Ho was told that “such an unequivocal expression” against the national security law “casts serious doubt on whether the candidate adopts, promotes and supports the fundamental principle of ‘one country, two systems’ and, therefore, objectively has the genuine and true intention to maintain the Basic Law at the time of the nomination “, according to SCMP.

China introduced the new legislation in Hong Kong on June 30, seeking to punish what it called secession, subversion, terrorism and collusion with foreign forces. The law, which bypassed the Hong Kong legislature, followed months of pro-democracy protests last year that sometimes turned into violence.

Critics of the law describe it as an assault on Hong Kong’s autonomy and freedoms, secured under the “one country, two systems” framework established when the United Kingdom returned the city to Chinese rule in 1997. But supporters say it will. bring stability after a year of unrest against China.

Others disqualified included four opposition lawmakers, Alvin Yeung Ngok-kiu, Dennis Kwok, Kwok Ka-ki and Kenneth Leung, SCMP reported.
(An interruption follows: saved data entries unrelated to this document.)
-- ==== Sys2Proof/WellFormed.lean ====
section
/-! DEFINITION. Well-formed commands: operands in the ranges that the manual gives them. No meaning relies on it. -/

namespace Sys2Proof

/-- A lane instruction names a logical tile and a group slot (Tables 3.1, 6.5). -/
def LaneArgs.wf (l : LaneArgs) : Bool := decide (l.tile < 640) && decide (l.slot < 32)

/-- A lane of an atomic lies in its line, naturally aligned, with a FUNC that Table 6.4 lists (R185, R187). -/
def AtomLane.wf (a : AtomLane) : Bool :=
  let n := if a.wide then 8 else 4
  decide (a.off + n ≤ 64) && a.off % n == 0 && decide (a.func.toNat ≤ 10)

/-- A packet's payload fits (Table 13.3). -/
def Packet.wf (p : Packet) : Bool := decide (p.payload.length ≤ 4096)

/-- The operands of a command lie in their ranges. -/
def Instr.wf : Instr → Bool
  | .registerWrite _ _ => true
  | .misalignedRegisterAccess _ _ _ => true
  | .dropCountRead _ => true
  | .ecallEnq core => decide (core < 66)
  | .ecallFsig core => decide (core < 66)
  | .ecallExit core => decide (core < 66)
  | .ecallOther core => decide (core < 66)
  | .coreTaskReturn core => decide (core < 66)
  | .coreException core _ _ => decide (core < 66)
  | .cboClean core _ => decide (core < 66)
  | .cboFlush core _ => decide (core < 66)
  | .cboInval core _ => decide (core < 66)
  | .cboZero core _ => decide (core < 66)
  | .splitChange _ => true
  | .l1InvalidateAllComplete tile => decide (tile < 640)
  | .reefSramLimitWrite _ => true
  | .tileSelfTestEnd die q _ => decide (die < 4) && decide (q < 168)
  | .firmwareRotation _ => true
  | .spareRetestDue die q => decide (die < 4) && decide (q < 168)
  | .sliceExpiry => true
  | .yieldWaitExpiry => true
  | .reefSaveComplete _ => true
  | .reefRestoreComplete => true
  | .imageLoadComplete _ => true
  | .resyncComplete _ => true
  | .seqNop _ => true
  | .seqAdd _ => true
  | .seqSub _ => true
  | .seqAnd _ => true
  | .seqOr _ => true
  | .seqXor _ => true
  | .seqShl _ => true
  | .seqShr _ => true
  | .seqSar _ => true
  | .seqMul _ => true
  | .seqMin _ => true
  | .seqMax _ => true
  | .seqMinu _ => true
  | .seqMaxu _ => true
  | .seqAddi _ => true
  | .seqSubi _ => true
  | .seqAndi _ => true
  | .seqOri _ => true
  | .seqXori _ => true
  | .seqShli _ => true
  | .seqShri _ => true
  | .seqSari _ => true
  | .seqMuli _ => true
  | .seqMini _ => true
  | .seqMaxi _ => true
  | .seqMinui _ => true
  | .seqMaxui _ => true
  | .seqLih _ => true
  | .seqCmp _ => true
  | .seqCmpi _ => true
  | .seqLdc _ => true
  | .seqLdd _ => true
  | .seqOrdl _ => true
  | .seqDbase _ => true
  | .seqDscale _ => true
  | .seqMovh _ => true
  | .seqHcmp _ => true
  | .seqHclr _ => true
  | .seqBr _ => true
  | .seqLoop _ => true
  | .seqEnd _ => true
  | .aop _ _ => true
  | .matrixPartStart _ => true
  | .flowPartStart _ => true
  | .flowPartEnd _ => true
  | .arrayOpDone _ => true
  | .seqWaita _ => true
  | .seqLdt _ => true
  | .seqStt _ => true
  | .seqXlt _ => true
  | .moveComplete _ _ => true
  | .seqWaitm _ => true
  | .seqEnq _ => true
  | .seqFsig _ => true
  | .seqRotp _ => true
  | .seqYldp _ => true
  | .seqTally _ => true
  | .blockPlacement die => decide (die < 4)
  | .intAdd l => l.wf
  | .intSub l => l.wf
  | .intMul l => l.wf
  | .intMulhi l => l.wf
  | .intMulhiu l => l.wf
  | .intAnd l => l.wf
  | .intOr l => l.wf
  | .intXor l => l.wf
  | .intShl l => l.wf
  | .intShr l => l.wf
  | .intSar l => l.wf
  | .intMin l => l.wf
  | .intMax l => l.wf
  | .intMinu l => l.wf
  | .intMaxu l => l.wf
  | .intPopc l => l.wf
  | .intClz l => l.wf
  | .intMad l => l.wf
  | .intMov l => l.wf
  | .fp32Add l => l.wf
  | .fp32Sub l => l.wf
  | .fp32Mul l => l.wf
  | .fp32Fma l => l.wf
  | .fp32Min l => l.wf
  | .fp32Max l => l.wf
  | .fp32Abs l => l.wf
  | .fp32Neg l => l.wf
  | .fp32Rint l => l.wf
  | .fp32Ldexp l => l.wf
  | .fp32Rcp l => l.wf
  | .fp32Div l => l.wf
  | .fp32Sqrt l => l.wf
  | .fp32Rsqrt l => l.wf
  | .fp32Exp l => l.wf
  | .fp32Exp2 l => l.wf
  | .fp32Log l => l.wf
  | .fp32Log2 l => l.wf
  | .fp32Tanh l => l.wf
  | .fp32Sigmoid l => l.wf
  | .fp32Erf l => l.wf
  | .fp32Sin l => l.wf
  | .fp32Cos l => l.wf
  | .fp64Add l => l.wf
  | .fp64Sub l => l.wf
  | .fp64Mul l => l.wf
  | .fp64Fma l => l.wf
  | .fp64Min l => l.wf
  | .fp64Max l => l.wf
  | .fp64Abs l => l.wf
  | .fp64Neg l => l.wf
  | .fp64Rint l => l.wf
  | .fp64Ldexp l => l.wf
  | .fp64Rcp l => l.wf
  | .fp64Div l => l.wf
  | .fp64Sqrt l => l.wf
  | .fp64Rsqrt l => l.wf
  | .fp64Exp l => l.wf
  | .fp64Exp2 l => l.wf
  | .fp64Log l => l.wf
  | .fp64Log2 l => l.wf
  | .fp64Tanh l => l.wf
  | .fp64Sigmoid l => l.wf
  | .fp64Erf l => l.wf
  | .fp64Sin l => l.wf
  | .fp64Cos l => l.wf
  | .laneCvt l => l.wf
  | .laneCmp l => l.wf
  | .laneSel l => l.wf
  | .lanePand l => l.wf
  | .lanePor l => l.wf
  | .lanePxor l => l.wf
  | .lanePnot l => l.wf
  | .laneBra l => l.wf
  | .laneJoin l => l.wf
  | .laneBar l => l.wf
  | .laneExit l => l.wf
  | .laneNop l => l.wf
  | .lds8 l => l.wf
  | .lds16 l => l.wf
  | .lds32 l => l.wf
  | .lds64 l => l.wf
  | .lds8s l => l.wf
  | .lds16s l => l.wf
  | .sts8 l => l.wf
  | .sts16 l => l.wf
  | .sts32 l => l.wf
  | .sts64 l => l.wf
  | .ldsa32 l => l.wf
  | .ldsa64 l => l.wf
  | .ld8 l => l.wf
  | .ld16 l => l.wf
  | .ld32 l => l.wf
  | .ld64 l => l.wf
  | .ldcg8 l => l.wf
  | .ldcg16 l => l.wf
  | .ldcg32 l => l.wf
  | .ldcg64 l => l.wf
  | .st8 l => l.wf
  | .st16 l => l.wf
  | .st32 l => l.wf
  | .st64 l => l.wf
  | .ldc32 l => l.wf
  | .ldc64 l => l.wf
  | .atomAdd l => l.wf
  | .atomFadd l => l.wf
  | .atomMin l => l.wf
  | .atomMax l => l.wf
  | .atomMinu l => l.wf
  | .atomMaxu l => l.wf
  | .atomAnd l => l.wf
  | .atomOr l => l.wf
  | .atomXor l => l.wf
  | .atomExch l => l.wf
  | .atomCas l => l.wf
  | .redo l => l.wf
  | .laneLread l => l.wf
  | .laneLpair l => l.wf
  | .laneLrot l => l.wf
  | .laneVmask l => l.wf
  | .laneVfirst l => l.wf
  | .lanePmask l => l.wf
  | .laneS2r l => l.wf
  | .laneFence l => l.wf
  | .laneMemoryResponse _ _ _ => true
  | .barrierExpiry tile _ => decide (tile < 640)
  | .nfpDomCtrlWrite _ => true
  | .ptpMessage port _ _ => decide (port < 8)
  | .fineSyncExchange _ => true
  | .domainStart => true
  | .tickBoundary => true
  | .domainWord _ _ => true
  | .announcement _ _ _ => true
  | .schedLoad => true
  | .scheduledSlot port _ _ => decide (port < 8)
  | .openSlot port => decide (port < 8)
  | .domainLaunchStart => true
  | .hbmRead _ _ => true
  | .hbmWrite _ _ _ => true
  | .perBankRefresh pc _ _ => decide (pc < 512)
  | .refreshManagementRequest pc bank => decide (pc < 512) && decide (bank < 48)
  | .channelRetrain _ _ => true
  | .stackTemperatureRead stack _ => decide (stack < 16)
  | .saturationWindowEnd pc _ => decide (pc < 512)
  | .scrub _ _ => true
  | .parityError _ _ => true
  | .takeOut pc => decide (pc < 512)
  | .memReturn pc => decide (pc < 512)
  | .margin pc _ => decide (pc < 512)
  | .retire pc => decide (pc < 512)
  | .sweep stack _ => decide (stack < 16)
  | .takeOutCopyComplete pc => decide (pc < 512)
  | .returnCopyComplete pc => decide (pc < 512)
  | .marginRunComplete _ _ => true
  | .publishOpen _ => true
  | .publishWrite _ => true
  | .publishProgramComplete _ => true
  | .publishSeal _ => true
  | .shelfDelete _ => true
  | .promote _ => true
  | .evict _ => true
  | .bindRecv _ => true
  | .unbind _ => true
  | .shelfStripeRead _ _ _ => true
  | .promotionDeadline _ => true
  | .refetchDeadline _ => true
  | .rdShared cache line => decide (line < 2 ^ 33) && decide (cache < 68)
  | .rdOwn cache line => decide (line < 2 ^ 33) && decide (cache < 68)
  | .upgrade cache line => decide (line < 2 ^ 33) && decide (cache < 68)
  | .rdOnce agent line => decide (line < 2 ^ 33) && decide (agent < 256)
  | .wr agent line _ _ _ _ => decide (line < 2 ^ 33) && decide (agent < 256)
  | .atom agent line lanes => decide (line < 2 ^ 33) && lanes.all AtomLane.wf && decide (agent < 256)
  | .clean cache line => decide (line < 2 ^ 33) && decide (cache < 68)
  | .flush cache line => decide (line < 2 ^ 33) && decide (cache < 68)
  | .cohMove cache line => decide (line < 2 ^ 33) && decide (cache < 68)
  | .evictLine cache line => decide (line < 2 ^ 33) && decide (cache < 68)
  | .snpShare cache line => decide (line < 2 ^ 33) && decide (cache < 68)
  | .snpClean cache line => decide (line < 2 ^ 33) && decide (cache < 68)
  | .snpInv cache line => decide (line < 2 ^ 33) && decide (cache < 68)
  | .snpAns cache line => decide (line < 2 ^ 33) && decide (cache < 68)
  | .snoopTimeout cache line => decide (line < 2 ^ 33) && decide (cache < 68)
  | .offline agent => decide (agent < 256)
  | .online agent => decide (agent < 256)
  | .dead agent => decide (agent < 256)
  | .clusterCleaningComplete agent => decide (agent < 256)
  | .wayTargetWrite _ _ => true
  | .wayCleaningComplete _ => true
  | .cacheDataError cache line _ => decide (line < 2 ^ 33) && decide (cache < 712)
  | .cacheTagParityError _ cache line _ => decide (line < 2 ^ 33) && decide (cache < 712)
  | .dumpHandlerFailure => true
  | .translationQuery _ _ _ _ _ => true
  | .walkReadComplete _ => true
  | .faultRetry _ => true
  | .ctuRetry _ => true
  | .ctuFail _ => true
  | .faultTimeout _ => true
  | .invRange _ _ _ _ => true
  | .invTag _ => true
  | .invalidationComplete _ => true
  | .counterHalving => true
  | .faultRingEnable _ => true
  | .ctuSwitchover die => decide (die < 6)
  | .standbyCtuFailure => true
  | .sqTail qid _ => decide (qid < 8192)
  | .cqHead qid _ => decide (qid < 8192)
  | .entryRead qid _ => decide (qid < 8192)
  | .entryReRead qid _ => decide (qid < 8192)
  | .entryDispatch qid _ => decide (qid < 8192)
  | .nopEntry _ => true
  | .launchArray _ => true
  | .launchThreads _ => true
  | .copy _ => true
  | .collective _ => true
  | .coreTask _ _ => true
  | .feWait _ => true
  | .feSignal _ => true
  | .feAlloc _ _ _ => true
  | .feFree _ => true
  | .feInvalidate _ => true
  | .graphLaunch _ => true
  | .createContext _ _ => true
  | .destroyContext _ => true
  | .createQueue _ _ => true
  | .resetQueue _ => true
  | .resumeQueue _ => true
  | .destroyQueue _ => true
  | .createFence _ => true
  | .destroyFence _ => true
  | .graphCreate _ _ _ => true
  | .graphPatch _ _ => true
  | .graphDestroy _ => true
  | .allocPhys _ _ => true
  | .freePhys _ => true
  | .operationComplete _ => true
  | .fenceTimeout qid => decide (qid < 8192)
  | .coreTaskTimeout core => decide (core < 66)
  | .functionDisable f => decide (f < 6)
  | .functionEnable f => decide (f < 6)
  | .functionDrainTimeout f => decide (f < 6)
  | .feFenceSignal _ => true
  | .clrError _ => true
  | .adminRingEnable _ _ => true
  | .interruptHoldoffExpiry vec => decide (vec < 2048)
  | .portEnable port => decide (port < 8)
  | .linkStepTimeout link => decide (link < 19)
  | .linkRestart link => decide (link < 19)
  | .laneFailure link _ => decide (link < 19)
  | .laneRepair link => decide (link < 19)
  | .dataFlit link _ _ => decide (link < 19)
  | .linkNak link _ => decide (link < 19)
  | .nfpWr port p => decide (port < 8) && p.wf
  | .nfpRd port p => decide (port < 8) && p.wf
  | .nfpAtom port p => decide (port < 8) && p.wf
  | .fetch port p => decide (port < 8) && p.wf
  | .coll port p => decide (port < 8) && p.wf
  | .mgmt port p => decide (port < 8) && p.wf
  | .nfpAck p => p.wf
  | .rdata p => p.wf
  | .atomr p => p.wf
  | .nack p => p.wf
  | .requestTimeout _ => true
  | .jobEnd j => decide (j < 16)
  | .exportWindowOpen _ _ => true
  | .exportWindowClose _ => true
  | .collectiveTimeout _ => true
  | .ethernetFrame port _ _ _ p => decide (port < 8) && p.wf
  | .straitWr _ data _ => decide (data.length ≤ 4096)
  | .straitRd _ _ _ => true
  | .straitAtom _ _ _ _ _ => true
  | .cpl _ _ _ _ => true
  | .straitRequestTimeout _ => true
  | .straitLinkDown => true
  | .dmaTailWrite ch _ => decide (ch < 8)
  | .dmaDescriptorComplete ch _ _ => decide (ch < 8)
  | .dmaChannelEnable ch _ => decide (ch < 8)
  | .moduleTakeOut link _ => decide (link < 19)
  | .narrowsFlit link _ _ _ => decide (link < 19)
  | .narrowsNak link _ _ => decide (link < 19)
  | .moduleIdle link _ => decide (link < 19)
  | .dieResetRelease => true
  | .discoveryStepTimeout die => decide (die < 6)
  | .identity die _ => decide (die < 6)
  | .configuration => true
  | .confirm die => decide (die < 6)
  | .clockMasterFailure => true
  | .standbyRootFailure => true
  | .referenceLoss => true
  | .referenceReturn => true
  | .dieReset die => decide (die < 6)
  | .dieDrainComplete => true
  | .dieResetHoldEnd => true
  | .dieRejoinComplete _ => true
  | .twinLinkEnable _ => true
  | .partnerSilence => true
  | .twinLinkDown => true
  | .twnDispatch _ qid _ => decide (qid < 8192)
  | .twnRefusal qid _ _ _ => decide (qid < 8192)
  | .worldWrite _ _ _ _ => true
  | .twnAnswer _ _ _ _ => true
  | .twnDecision _ => true
  | .twnComplete _ _ _ _ => true
  | .twnStream _ _ _ _ _ _ => true
  | .twnAck _ => true
  | .twnCommit _ => true
  | .twnDigest _ _ => true
  | .twnAgree _ => true
  | .twnDisagree _ _ => true
  | .twnPosted _ => true
  | .twnFailing => true
  | .twnPair => true
  | .verdictWindward => true
  | .verdictLeeward => true
  | .twnSolo => true
  | .twnTakeover => true
  | .twnFence => true
  | .verdictTimeout => true
  | .seedingCopyComplete => true
  | .coreSelfTestEnd die cluster _ _ => decide (die < 2) && decide (cluster < 9)
  | .firmwareCoreFailure die f => decide (die < 2) && decide (f < 5)
  | .shelfBlockFailure _ _ _ => true
  | .maintenanceEntry => true
  | .maintenanceReached => true
  | .maintenanceExit => true
  | .testTile _ => true
  | .testTileAll => true
  | .testCore _ => true
  | .shelfScan => true
  | .testCommandComplete _ _ => true
  | .tidemarkReport _ => true
  | .spillDrain => true
  | .tdmAck _ _ => true
  | .tdmOpen _ _ => true
  | .dumpRelease => true
  | .lcTransition _ _ => true
  | .quote _ => true
  | .mrExtend _ => true
  | .patchStage => true
  | .patchClear => true
  | .rollbackAdvance _ => true
  | .cryptoErase _ => true
  | .installCert => true
  | .lcAdvance => true
  | .tapBypass => true
  | .tapIdcode => true
  | .tapSamplePreload => true
  | .tapExtest => true
  | .tapClamp => true
  | .tapHighz => true
  | .tapEscape _ => true
  | .entropyHealthFailure die => decide (die < 2)
  | .leak => true
  | .converterStart railFail => railFail.all (· < 13)
  | .pwrGood => true
  | .modEnFall => true
  | .inputLoss => true
  | .vddAccFault die => decide (die < 4)
  | .limitSample _ _ => true
  | .divisorChange => true
  | .meterFrame => true
  | .meterStale => true
  | .meterPulse => true
  | .meterSupplyChange _ => true
  | .coverOpening => true
  | .readEnergy _ => true
  | .readIdent _ => true
  | .readLog _ => true
  | .readStatus _ => true
  | .coldRstN => true
  | .warmRstN => true
  | .resetCold => true
  | .resetWarm => true
  | .hbmTrainingComplete _ _ => true
  | .hardRepairComplete pc _ => decide (pc < 512)
  | .poolFillComplete => true
  | .shelfDirectoryLoaded => true
  | .servicesStart => true
  | .startUpReady => true
  | .coreInstruction core _ => decide (core < 66)
  | .coreMemoryResponse core _ _ => decide (core < 66)
  | .unknownOpcode _ => true
  | .laneIllegalInstruction l => l.wf
  | .trainingStepComplete link _ => decide (link < 19)
  | .atomrHoldExpiry _ _ _ => true
  | .dumpComplete => true
  | .secCommandComplete => true
  | .railFault rail => decide (rail < 13)
  | .meterUnknownCmd _ => true
  | .shelfPackagesInitialised _ => true
  | .standbyCtuCopyComplete => true

end Sys2Proof
end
The government statement said other inappropriate behavior that could disqualify the nominees included intentions to reject the government’s proposals “indiscriminately” to force it to agree to other political demands and a refusal to recognize China’s sovereignty over Hong Kong.

But “it was not about political censorship, restriction of freedom of expression or deprivation of the right to stand for election as some members of the community allege,” he said.

‘White Terror’

The disqualifications mark a major setback for pro-democracy activists, who hoped to win the first majority in the Hong Kong Legislative Council, known as LegCo. It came hours after four students, ages 16-21, were arrested for posts on social media believed to be in violation of the new security law.

The four were all former members of Student Localism, an independence group that announced it would dissolve its Hong Kong branch the day before the security law was enacted.

Police said they were arrested on suspicion of organizing and inciting secession through comments made in social media posts after the law went into effect.

Student and human rights groups condemned the arrests, saying they announced the pervasive type of political repression on the Chinese mainland.

“Hong Kong has fallen into the era of white terror,” higher-education student unions, representing 13 student unions, said in a statement overnight, referring to a Chinese language to describe political persecution.

“It is clear that more and more Hong Kong people [will] has to endure … communist terror, “he added.

At least 15 people have been arrested under the new law.

Nathan Law, a democracy activist who went into exile after the law was imposed, expressed similar sentiments on Twitter.

“White terror, the politics of fear has spread in Hong Kong,” he said, describing the electoral disqualifications as an attempt to bring China’s parliamentary system to Hong Kong.

“The strategy of the Chinese Communist Party apparently aims to suppress all forms of resistance in Hong Kong with great fear and intimidation,” he wrote.